Please copy exactly the lines from the top of the data through the line containing "ne_end : c ≠ '\n'", and nothing else.

*** INPUT FOR THIS TASK ***

theorem patternOf_hexDigits (v : Int) (h0 : 0 ≤ v) (h : v ≤ 4294967295) :
    patternOf ('0' :: 'x' :: hexDigits 8 v.natAbs) = some v := by
  rw [patternOf, if_pos (hexDigits_length 8 _), numberOf_hexDigits 7 _ (by omega),
    Int.natAbs_of_nonneg h0]

/-- An operand in its range is read as it is written (R69). -/
theorem operandOf_operandText (f : Format) (v : Int) (h : f.accepts (some v) = true) :
    operandOf f (Format.operandText f v) = some v := by
  cases f with
  | N => cases h
  | B =>
    obtain ⟨h0, hv⟩ := (accepts_some_iff .B 0 255 v rfl).mp h
    exact unsignedOf_signedDecimal v h0 (by omega)
  | S =>
    obtain ⟨h0, hv⟩ := (accepts_some_iff .S (-128) 127 v rfl).mp h
    exact signedOf_signedDecimal v (by omega) (by omega)
  | W =>
    obtain ⟨h0, hv⟩ := (accepts_some_iff .W 0 4294967295 v rfl).mp h
    exact patternOf_hexDigits v h0 hv
  | O =>
    obtain ⟨h0, hv⟩ := (accepts_some_iff .O 0 65535 v rfl).mp h
    exact unsignedOf_signedDecimal v h0 (by omega)
  | R =>
    obtain ⟨h0, hv⟩ := (accepts_some_iff .R 0 3 v rfl).mp h
    exact unsignedOf_signedDecimal v h0 (by omega)

/-- A letter that ends neither a word, nor a command, nor a line. -/
structure WordLetter (c : Char) : Prop where
  ne_space : c ≠ ' '
  ne_comment : c ≠ ';'
  ne_end : c ≠ '\n'

theorem wordLetter_of_plain (cs : List Char) (h : cs.all plain = true) :
    ∀ c ∈ cs, WordLetter c := by
  intro c hc
  have hplain := List.all_eq_true.mp h c hc
  simp only [plain, Bool.and_eq_true, bne_iff_ne] at hplain
  obtain ⟨⟨⟨⟨hspace, hcomment⟩, hend⟩, -⟩, -⟩ := hplain
  exact ⟨hspace, hcomment, hend⟩

theorem signedDecimal_word (v : Int) :
    signedDecimal v ≠ [] ∧ ∀ c ∈ signedDecimal v, WordLetter c := by
  have hdecimal := wordLetter_of_plain _ (plain_decimal 4 v.natAbs)
  have hminus : WordLetter '-' := ⟨by decide, by decide, by decide⟩
  unfold signedDecimal
  split
  · exact ⟨nofun, List.forall_mem_cons.mpr ⟨hminus, hdecimal⟩⟩
  · exact ⟨decimal_ne_nil 4 _, hdecimal⟩

/-- The written form of an operand is one word of a line. -/
theorem operandText_word (f : Format) (v : Int) :
    Format.operandText f v ≠ [] ∧ ∀ c ∈ Format.operandText f v, WordLetter c := by
  cases f with
  | W =>
    have hdigits := wordLetter_of_plain _ (plain_hexDigits 8 v.natAbs)
    have hzero : WordLetter '0' := ⟨by decide, by decide, by decide⟩
    have hx : WordLetter 'x' := ⟨by decide, by decide, by decide⟩
    exact ⟨nofun, List.forall_mem_cons.mpr ⟨hzero, List.forall_mem_cons.mpr ⟨hx, hdigits⟩⟩⟩
  | N | B | S | O | R => exact signedDecimal_word v

theorem toList_written (i : Instr) : (written i).toList = writtenLetters i := by
  simp [written]

theorem line_eq (i : Instr) : i.line = ⟨.core i.mnemonic, i.line.operand⟩ := by
  rw [← line_name]

theorem ofOption_eq_command_iff (o : Option Instr) (i : Instr) :
    AsmLine.ofOption o = .command i ↔ o = some i := by
  cases o <;> simp [AsmLine.ofOption]

/-- The written form of every command stands for that command. -/
theorem assembleLine_written (i : Instr) : assembleLine (written i).toList = .command i := by
  have hassemble := assemble_line i
  have hwf : i.mnemonic.format.accepts i.line.operand = true := by
    have h := wellFormed_instr i
    rw [Instr.wellFormed, line_eq] at h
    exact h
  rw [line_eq] at hassemble
  rw [toList_written, writtenLetters]
  cases ho : i.line.operand with
  | none =>
    rw [ho] at hassemble
    exact (assembleLine_name (.core i.mnemonic)).trans ((ofOption_eq_command_iff _ i).mpr hassemble)
  | some v =>
    rw [ho] at hassemble hwf
    obtain ⟨hne, hletters⟩ := operandText_word i.mnemonic.format v
    refine (assembleLine_operand (.core i.mnemonic) _ hne fun c hc =>
      ⟨(hletters c hc).ne_space, (hletters c hc).ne_comment⟩).trans ((ofOption_eq_command_iff _ i).mpr ?_)
    exact Option.bind_eq_some_iff.mpr ⟨v, operandOf_operandText _ v hwf, hassemble⟩

/-- A name is written on one line. -/
theorem name_letters (m : Mnemonic) : ∀ c ∈ (Mnemonic.text m).toList, c ≠ '\n' := by
  intro c hc
  obtain ⟨-, hletters⟩ := AsmName.text_letters (.core m)
  obtain ⟨-, -, hend⟩ := hletters c hc
  exact hend

/-- A written command stands on one line. -/
theorem written_letters (i : Instr) : ∀ c ∈ (written i).toList, c ≠ '\n' := by
  have hname := name_letters i.mnemonic
  rw [toList_written, writtenLetters]
  cases i.line.operand with
  | none => exact hname
  | some v =>
    obtain ⟨-, hoperand⟩ := operandText_word i.mnemonic.format v
    exact List.forall_mem_append.mpr ⟨hname, List.forall_mem_cons.mpr
      ⟨by decide, fun c hc => (hoperand c hc).ne_end⟩⟩

theorem takeWhile_comment (line comment : List Char) :
    (line ++ ';' :: comment).takeWhile (· != ';') = line.takeWhile (· != ';') := by
  induction line with
  | nil => rfl
  | cons c line ih => simp only [List.cons_append, List.takeWhile_cons, ih]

*** End of INPUT FOR THIS TASK ***

- _WRITTEN RESPONSE_:
theorem patternOf_hexDigits (v : Int) (h0 : 0 ≤ v) (h : v ≤ 4294967295) :
    patternOf ('0' :: 'x' :: hexDigits 8 v.natAbs) = some v := by
  rw [patternOf, if_pos (hexDigits_length 8 _), numberOf_hexDigits 7 _ (by omega),
    Int.natAbs_of_nonneg h0]

/-- An operand in its range is read as it is written (R69). -/
theorem operandOf_operandText (f : Format) (v : Int) (h : f.accepts (some v) = true) :
    operandOf f (Format.operandText f v) = some v := by
  cases f with
  | N => cases h
  | B =>
    obtain ⟨h0, hv⟩ := (accepts_some_iff .B 0 255 v rfl).mp h
    exact unsignedOf_signedDecimal v h0 (by omega)
  | S =>
    obtain ⟨h0, hv⟩ := (accepts_some_iff .S (-128) 127 v rfl).mp h
    exact signedOf_signedDecimal v (by omega) (by omega)
  | W =>
    obtain ⟨h0, hv⟩ := (accepts_some_iff .W 0 4294967295 v rfl).mp h
    exact patternOf_hexDigits v h0 hv
  | O =>
    obtain ⟨h0, hv⟩ := (accepts_some_iff .O 0 65535 v rfl).mp h
    exact unsignedOf_signedDecimal v h0 (by omega)
  | R =>
    obtain ⟨h0, hv⟩ := (accepts_some_iff .R 0 3 v rfl).mp h
    exact unsignedOf_signedDecimal v h0 (by omega)

/-- A letter that ends neither a word, nor a command, nor a line. -/
structure WordLetter (c : Char) : Prop where
  ne_space : c ≠ ' '
  ne_comment : c ≠ ';'
  ne_end : c ≠ '\n'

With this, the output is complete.